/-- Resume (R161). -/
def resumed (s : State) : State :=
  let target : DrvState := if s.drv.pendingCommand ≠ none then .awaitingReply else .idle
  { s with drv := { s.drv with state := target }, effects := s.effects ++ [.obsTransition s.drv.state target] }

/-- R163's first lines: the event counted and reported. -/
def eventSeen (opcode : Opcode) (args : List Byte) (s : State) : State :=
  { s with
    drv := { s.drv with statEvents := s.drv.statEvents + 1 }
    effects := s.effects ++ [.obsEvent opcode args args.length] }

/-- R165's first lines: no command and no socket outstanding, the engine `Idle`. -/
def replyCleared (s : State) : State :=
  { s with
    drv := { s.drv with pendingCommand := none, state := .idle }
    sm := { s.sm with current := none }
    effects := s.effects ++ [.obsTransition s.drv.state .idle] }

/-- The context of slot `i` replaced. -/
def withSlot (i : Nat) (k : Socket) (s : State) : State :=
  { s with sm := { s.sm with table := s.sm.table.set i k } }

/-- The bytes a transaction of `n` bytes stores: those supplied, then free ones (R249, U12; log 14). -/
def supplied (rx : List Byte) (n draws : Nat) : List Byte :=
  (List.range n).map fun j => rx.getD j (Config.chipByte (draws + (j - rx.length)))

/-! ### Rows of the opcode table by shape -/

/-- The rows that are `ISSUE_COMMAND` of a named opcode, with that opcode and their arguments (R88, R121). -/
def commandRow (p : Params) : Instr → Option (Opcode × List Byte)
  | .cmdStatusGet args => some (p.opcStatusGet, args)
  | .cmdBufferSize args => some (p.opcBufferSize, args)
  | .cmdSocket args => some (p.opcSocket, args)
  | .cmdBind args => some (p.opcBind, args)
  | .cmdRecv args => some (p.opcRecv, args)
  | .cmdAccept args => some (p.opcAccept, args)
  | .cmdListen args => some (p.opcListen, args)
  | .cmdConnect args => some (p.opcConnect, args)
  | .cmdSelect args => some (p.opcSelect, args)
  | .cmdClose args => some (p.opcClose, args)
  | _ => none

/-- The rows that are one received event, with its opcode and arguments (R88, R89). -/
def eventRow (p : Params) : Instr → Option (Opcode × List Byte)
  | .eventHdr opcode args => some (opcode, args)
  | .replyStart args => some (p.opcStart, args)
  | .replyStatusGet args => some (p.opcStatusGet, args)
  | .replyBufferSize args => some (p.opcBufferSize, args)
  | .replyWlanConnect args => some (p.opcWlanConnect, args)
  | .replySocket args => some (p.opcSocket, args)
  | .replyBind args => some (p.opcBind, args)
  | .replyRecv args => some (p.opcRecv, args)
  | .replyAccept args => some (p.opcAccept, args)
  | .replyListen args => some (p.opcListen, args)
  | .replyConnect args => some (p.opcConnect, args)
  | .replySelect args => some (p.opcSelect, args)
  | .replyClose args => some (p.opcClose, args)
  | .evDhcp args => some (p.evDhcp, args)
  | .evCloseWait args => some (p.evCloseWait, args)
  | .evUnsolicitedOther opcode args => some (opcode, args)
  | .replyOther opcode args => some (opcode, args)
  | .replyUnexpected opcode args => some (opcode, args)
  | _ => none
--------------------------------
Exercise details: Each line of the records with the word "then" in it is to be copied.

Solved exercise:
  let target : DrvState := if s.drv.pendingCommand ≠ none then .awaitingReply else .idle
/-- The bytes a transaction of `n` bytes stores: those supplied, then free ones (R249, U12; log 14). -/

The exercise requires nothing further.